Customer Service Supervisor At Dunder Mifflin (Seasons 7-8)
After WUHPF.com ends, Ryan Howard goes back to his temp work. When Will Ferrell’s Deangelo Vickers becomes manager of the Scranton Branch, Ryan lies and says he is Kelly’s boss so that no one realizes Ryan essentially has no duties. This lie works so well Deangelo makes it a permanent change. Finally, Ryan has his first full-time job on The Office since season 5. Of course, he still does nothing. Even the arrival of Robert California can’t motivate him to do more than some basic brown nosing, though it appears he’s doing so because he wants Robert to like him rather than Ryan having any professional aspirations.

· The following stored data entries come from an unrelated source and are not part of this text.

/-! ## Values -/

/-- R92, R93: wrapping at W, extension by U; hand calculation. -/
theorem test_add_sub : gives
  [(.add 0x81 0 0 0 0, 2 ^ 64 - 1, 2, 1), (.add 0x81 0 0 1 0, 0x7FFFFFFF, 1, 0xFFFFFFFF80000000), (.sub 0x81 0 0 0 0, 3, 5, -2),
   (.addi 0x81 0 0x3FFD, 3, 0, 0), (.neg 0x81 0 0 3 1, 1, 0, 0xFF)] = true := by decide +kernel
theorem test_mul : gives
  [(.mul 0x81 0 0 3 0, 0x10, 8, 0xFFFFFFFFFFFFFF80), (.mulh 0x81 0 0 0 1, 2 ^ 64 - 1, 2 ^ 64 - 1, -2), (.mulh 0x81 0 0 0 0, 2 ^ 64 - 1, 1, -1)] = true := by
  decide +kernel
/-- R94: truncation, a zero divisor, the most negative number over -1. -/
theorem test_div_rem : gives
  [(.div 0x81 0 0 0 0 0, 2 ^ 64 - 7, 2, -3), (.rem 0x81 0 0 0 0 0, 2 ^ 64 - 7, 2, -1), (.div 0x81 0 0 0 1 0, 7, 0, -1), (.rem 0x81 0 0 0 1 0, 7, 0, 7),
   (.div 0x81 0 0 1 0 0, 0x80000000, 0xFFFFFFFF, 0xFFFFFFFF80000000), (.rem 0x81 0 0 1 0 0, 0x80000000, 0xFFFFFFFF, 0)] = true := by decide +kernel
theorem test_div_flags : (flagsAfter (.div 0x81 0 0 0 1 0) (ab 7 0) == some 8 && flagsAfter (.div 0x81 0 0 0 1 1) (ab 7 0) == some 0) = true := by
  decide +kernel
theorem test_saturate : gives
  [(.adds 0x81 0 0 0 0 0, 2 ^ 63 - 1, 1, 0x7FFFFFFFFFFFFFFF), (.subs 0x81 0 0 0 1 0, 3, 5, 0), (.subs 0x81 0 0 3 0 0, 0x80, 1, -128)] = true := by decide +kernel
theorem test_logic : gives
  [(.and 0x81 0 0 0 0, 0xFF, 0x3C, 0x3C), (.or 0x81 0 0 0 0, 0xF0, 0x0F, 0xFF), (.xor 0x81 0 0 0 0, 0xFF, 0x0F, 0xF0), (.andn 0x81 0 0 0 0, 0xFF, 0x0F, 0xF0),
   (.not 0x81 0 0 3 1, 0x0F, 0, 0xF0), (.andi 0x81 0 0x3FC0, 0xFFFF, 0, 0xFFC0), (.ori 0x81 0 7, 8, 0, 15), (.xori 0x81 0 0x3FFF, 0, 0, -1)] = true := by decide +kernel
/-- Shift amounts modulo W (R93). -/
theorem test_shift : gives
  [(.shl 0x81 0 0 0 0, 1, 65, 2), (.shr 0x81 0 0 2 1, 0x8000, 4, 0x800), (.asr 0x81 0 0 3 0, 0x80, 7, -1), (.shli 0x81 0 0 1 31, 1, 0, 0xFFFFFFFF80000000),
   (.shri 0x81 0 1 1 4, 0x80000000, 0, 0x8000000), (.asri 0x81 0 0 0 63, 2 ^ 63, 0, -1)] = true := by decide +kernel
theorem test_count_compare : gives
  [(.clz 0x81 0 0 2 1, 1, 0, 15), (.clz 0x81 0 0 0 1, 0, 0, 64), (.popc 0x81 0 0 3 1, 0xFFFF, 0, 8), (.cmp 0x81 0 0 0 0 2, 2 ^ 64 - 1, 1, 1),
   (.cmp 0x81 0 0 0 1 2, 2 ^ 64 - 1, 1, 0), (.min 0x81 0 0 0 0, 2 ^ 64 - 1, 1, -1), (.max 0x81 0 0 0 1, 2 ^ 64 - 1, 1, -1)] = true := by decide +kernel
/-- R96, R97: a field of 8 bits at 4, sign-extended; an index of 32 bits. -/
theorem test_field_lea : gives
  [(.bfx 0x81 0 0 0, 0xABCD, 0x0804, 0xFFFFFFFFFFFFFFBC), (.bfx 0x81 0 0 1, 0xABCD, 0x0804, 0xBC), (.lea 0x81 0 0 0 3, 100, 3, 124),
   (.lea 0x81 0 0 1 2, 100, 0xFFFFFFFF, 96)] = true := by decide +kernel
theorem test_bfi : result (.bfi 0x81 0) (at0 0 (some (some 0xFFFF)) (some (some 0)) (some (some 0x0804))) = some (some 0xF00F) := by decide +kernel
/-- FP32: 1 + 2, 3 - 1, 1.5 * 2, -0 below +0, 1 < 2, 1/2, 2^3, log2 8 (R99, R100, R102). -/
theorem test_float : gives
  [(.fadd 0x81 0 0 0 0 0 0, 0x3F800000, 0x40000000, 0x40400000), (.fsub 0x81 0 0 0 0 0 0, 0x40400000, 0x3F800000, 0x40000000),
   (.fmul 0x81 0 0 0 0 0 0, 0x3FC00000, 0x40000000, 0x40400000), (.fmin 0x81 0 0 0 0 0 0, 0, 0x80000000, 0x80000000),
   (.fmax 0x81 0 0 0 0 0 0, 0x7FC00000, 0x3F800000, 0x3F800000), (.fcmp 0x81 0 0 0 0 1, 0x3F800000, 0x40000000, 1),
   (.fneg 0x81 0 0, 0x3F800000, 0, 0xBF800000), (.fabs 0x81 0 0, 0xFFC00001, 0, 0x7FC00001)] = true := by decide +kernel
theorem test_functions : gives
  [(.rcp 0x81 0 0 0 0 0 0, 0x40000000, 0, 0x3F000000), (.rsq 0x81 0 0 0 0 0 0, 0x80000000, 0, 0xFF800000), (.exp2 0x81 0 0 0 0 0 0, 0x40400000, 0, 0x41000000),
   (.log2 0x81 0 0 0 0 0 0, 0x41000000, 0, 0x40400000), (.tanh 0x81 0 0 0 0 0 0, 0x7F800000, 0, 0x3F800000)] = true := by decide +kernel
/-- Packed FP16: 1 + 1 in each element (R103); FP32 1.0 to BF16 and INT32 to FP32 (R76). -/
theorem test_packed_convert : gives
  [(.padd 0x81 1 0 0 0 0 0, 0x3C003C003C003C00, 0x3C003C003C003C00, 0x4000400040004000), (.cvt 0x81 0 2 0 0 0 0 0, 0x3F800000, 0, 0x3F80)] = true := by
  decide +kernel
/-- The sample images of D8 codes (R63). -/
theorem test_d8_images : gives
  [(.cvt 0x81 3 0 0 0 0 0 0, 0x60, 0, 0x3F800000), (.cvt 0x81 3 0 0 0 0 0 0, 0x40, 0, 0x3C23D70A), (.cvt 0x81 3 0 0 0 0 0 0, 0x7F, 0, 0x42BCC000),
   (.cvt 0x81 3 0 0 0 0 0 0, 0x3F, 0, 0x493D3580)] = true := by decide +kernel
/-- The predicate modes of Table 2-5 on MOV: mode 11 with P zero sends null, mode 01 with P zero sends nothing. -/
theorem test_predicate_null : result (.mov 0x81 0 3) (at0 0 (some (some 5)) none (some (some 0))) = some none := by decide +kernel
theorem test_predicate_declines : result (.mov 0x81 0 1) (at0 0 (some (some 5)) none (some (some 0))) = none := by decide +kernel
/-- R44: null on a data port gives null and no flag. -/
theorem test_null_operand : result (.div 0x81 0 0 0 0 0) (at0 0 (some (some 5)) (some none) none) = some none := by decide +kernel
/-- R6, R111: a store of eight bytes, least significant byte first, and a misaligned one that traps with MISALIGN and the address. -/
theorem test_store_order :
    ((span 0 8).map fun i => (nx (exec (.st 0x81 0 0 0 3 0) (ab 16 0x0102030405060708))).mem.byte (spadKey 0 (16 + i))) = [8, 7, 6, 5, 4, 3, 2, 1] := by
  decide +kernel
theorem test_misaligned : ((nx (exec (.ld 0x81 0 0 0 3 0) (ab 3 0))).stroke 0).map (fun t => (t.regs.trapcause, t.regs.trapval)) = some (0x10, 3) := by
  decide +kernel
/-- R348, R353: TRAP leaves REQUEST, its slot and A, and posts the report of Table 14-4 to place (0, 162, 0). -/
theorem test_trap : ((nx (exec (.trap 0x81 0) (ab 77 0))).stroke 0).map (fun t => (t.regs.trapcause, t.regs.trapslot, t.regs.trapval)) =
    some (1, 0, 77) := by decide +kernel
theorem test_trap_report : (nx (exec (.trap 0x81 0) (ab 77 0))).net.words.map (fun w => (w.place, w.word)) = [(162 * 64, 0x7E01000000000000)] := by
  decide +kernel
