-- ==== Sys2Proof/Syntax.lean ====
section
/-! DEFINITION. The commands: one constructor per row of the table of operations and events, with the row's operands. A register
command names the master that writes (R89) and, where the row's name fixes only part of the word, the whole word; an event names
its object and carries what the environment shows. -/

namespace Sys2Proof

Employment Unknown (season 9)
The Office’s final season sees Kelly Kapoor and Ryan Howard moving on. It makes perfect sense that at the beginning of the series, Ryan was constantly looking for ways to break up with Kelly but now that she’s leaving, he decides he wants her. The Office writers run away together when Ryan reappears in the finale, now with a baby. Always willing to shirk his responsibilities, Ryan leaves the child with Nellie. It is a fitting end to the character who has really been completely directionless for the series to run off into the sunset like he's in a movie, something he probably imagines about himself often.